Overview

SDF is a next generation SQL compiler, transformation tool, and analytical database engine. Out of the box, SDF supports the modern data stack with multiple popular SQL dialects, as well as jinja templating, database connectors, and a simple to use YML syntax.

However, SDF goes much further than existing data tooling by providing column level lineage, excellent error reporting, a type system for SQL, an integrated data governance toolset and database engine all in one. SDF aims to be developer first. To shift left. To provide proactive feedback while authoring SQL statements rather than reactive and process queries after execution. The engine is developer focused (designed for CI/CD), written in Rust, and extremely performant at large scale (thousands of transformations).

The mission of SDF is to improve data developer productivity by simplifying data development and encouraging best practices. We build tools to make developing data products like developing software products.

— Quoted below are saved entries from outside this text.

/-- Settles O32: behind the address-set stands what the loop sends, by the closed form of O28, and for a WRITE by that of its
render at line 1. -/
theorem printsKeepTheWrapPolicy : Obligations.PrintsKeepTheWrapPolicy := by
  constructor
  · intro s i hr hp hi
    obtain ⟨line, offset, hprint⟩ := exists_printsAt (s := s) hi
    obtain ⟨l, n, j, hexec⟩ := printsRenderInClosedForm s i line offset hr hp hprint
    refine ⟨_, addressByte (norm line) offset, loopSent (norm line) offset.toNat (textOf s.text), hexec, ?_, ?_⟩
    · rw [newEvents_of rfl, List.filter_append, List.filter_append, filter_normalised, filter_streamEvents_diag,
        ← renderSent_eq]
      rfl
    · exact (loopSent_keepsWrapPolicy _ _ _).mono fun hline2 => if_pos (hprint.line_eq_two hline2)
  · intro s c hr
    have hsend := (sends_instr s.cfg s.cfg.bClear).append (sends_render_lineOne s.cfg s.text)
    rw [renderSent_eq] at hsend
    obtain ⟨l, n, j, e⟩ := performAll_sends_done hsend .OK
    exact ⟨_, loopSent .one 0 (textOf s.text), (exec_write_of_ready hr c).trans (congrArg Host.Outcome.next e),
      newEvents_of rfl, (loopSent_keepsWrapPolicy .one 0 _).mono False.elim⟩

/-! ### What a print shows -/

/-- The bytes of a text laid out from cell `start` on. -/
def laidOut (start : Nat) (t : List Byte) (a : Nat) : Option Byte := if start ≤ a then t[a - start]? else none

@[simp] theorem laidOut_nil (start a : Nat) : laidOut start [] a = none := by simp [laidOut]

/-- The LCD `l'` is `l` with the cells that `f` gives a byte holding it, every other cell and the mode bits kept, and the next
high nibble awaited. -/
structure Overwrites (l l' : Lcd) (f : Nat → Option Byte) : Prop where
  cells : ∀ a : Nat, Memory.read l'.ddram a = (f a).getD (Memory.read l.ddram a)
  disp : l'.disp = l.disp
  cur : l'.cur = l.cur
  blink : l'.blink = l.blink
  half : l'.half = none
  ok : sinkOk (some l') = true

/-- The later of two overwrites wins. -/
theorem Overwrites.trans {l l' l'' : Lcd} {f g : Nat → Option Byte} (h1 : Overwrites l l' f) (h2 : Overwrites l' l'' g) :
    Overwrites l l'' (fun a => (g a).or (f a)) where
  cells a := by rw [h2.cells, h1.cells, Option.getD_or]
  disp := h2.disp.trans h1.disp
  cur := h2.cur.trans h1.cur
  blink := h2.blink.trans h1.blink
  half := h2.half
  ok := h2.ok

/-- An address-set and a text that stays inside one row of cells (R62, R63). -/
theorem streamSink_textAt {c : Config} (hc : c.rsCommand ≠ c.rsData) {l : Lcd} (hl : l.half = none)
    (hok : sinkOk (some l) = true) (a : BitVec 7) {t : List Byte}
    (hrow : a.toNat + t.length ≤ 0x27 ∨ (0x40 ≤ a.toNat ∧ a.toNat + t.length ≤ 0x67)) :
    ∃ l', streamSink c (some l) (.instr (addressSetByte a) :: t.map Sent.char) = some l'
      ∧ Overwrites l l' (laidOut a.toNat t) := by
  have hcell : Memory.isCell a.toNat = true := (isCell_iff _).2 (by omega)
  obtain ⟨htop, haddr⟩ := addressSetByte_fields a
  have hok' : sinkOk (some { l with ac := a }) = true := by simp_all [sinkOk]
  obtain ⟨l', hsink, hhalf, hok'', -, hread, hdisp, hcur, hblink⟩ := streamSink_chars hc t { l with ac := a } hl hok' hrow
  refine ⟨l', ?_, ?_, hdisp, hcur, hblink, hhalf, hok''⟩
  · rw [← hsink, ← sentSink_address hc hl htop haddr hcell]
    rfl
  · intro x
    rw [hread, laidOut]
    by_cases hx : a.toNat ≤ x
    · by_cases hend : x < a.toNat + t.length
      · have hlt : x - a.toNat < t.length := by omega
        simp [hx, hend, hlt]
      · have hge : t.length ≤ x - a.toNat := by omega
        simp [hx, hend, hge]
    · simp [hx]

You can access SDF by installing the engine for free, and start using SDF through the command line interface (CLI) on your terminal. This engine (less than 75mb in size) includes everything from the multi-dialect SQL compiler, static analyzer, dependency manager, build cache, and database.

For a more detailed overview, read the announcement here.

SDF as a Type System for SQL

Imagine a warehouse with hundreds, thousands, or millions of tables. How do you know what purpose each table has, or what each column represents?

Data Typing refers to the process of assigning additional meaning to tables and columns that goes beyond primitive data types such as INT, VARCHAR, and BOOL. This can include different kinds of PII (e.g. Phone, Address, SSN), levels of sensitivity (e.g. Public, Secret, Top Secret), retention periods (e.g. 90 days, 1 year), units of measurement and many more. Such additional meaning is crucial for an in-depth understanding of the data and for having any hope of warehouse-wide enforcement of data governance policies such as GDPR, CCPA, and HIPAA. Or, for understanding which definition of Daily Active User (DAU) is the canonical one. Or, for setting data deletion requirements.

SDF provides an integrated type system (configurable in YML) that let’s you annotate types on columns and intelligently propagate those types to downstream columns. SDF is transformation aware allowing for reclassification of types based on:

  • Functional transformation (eg. SHA256())
  • Aggregational Transformation (eg. COUNT())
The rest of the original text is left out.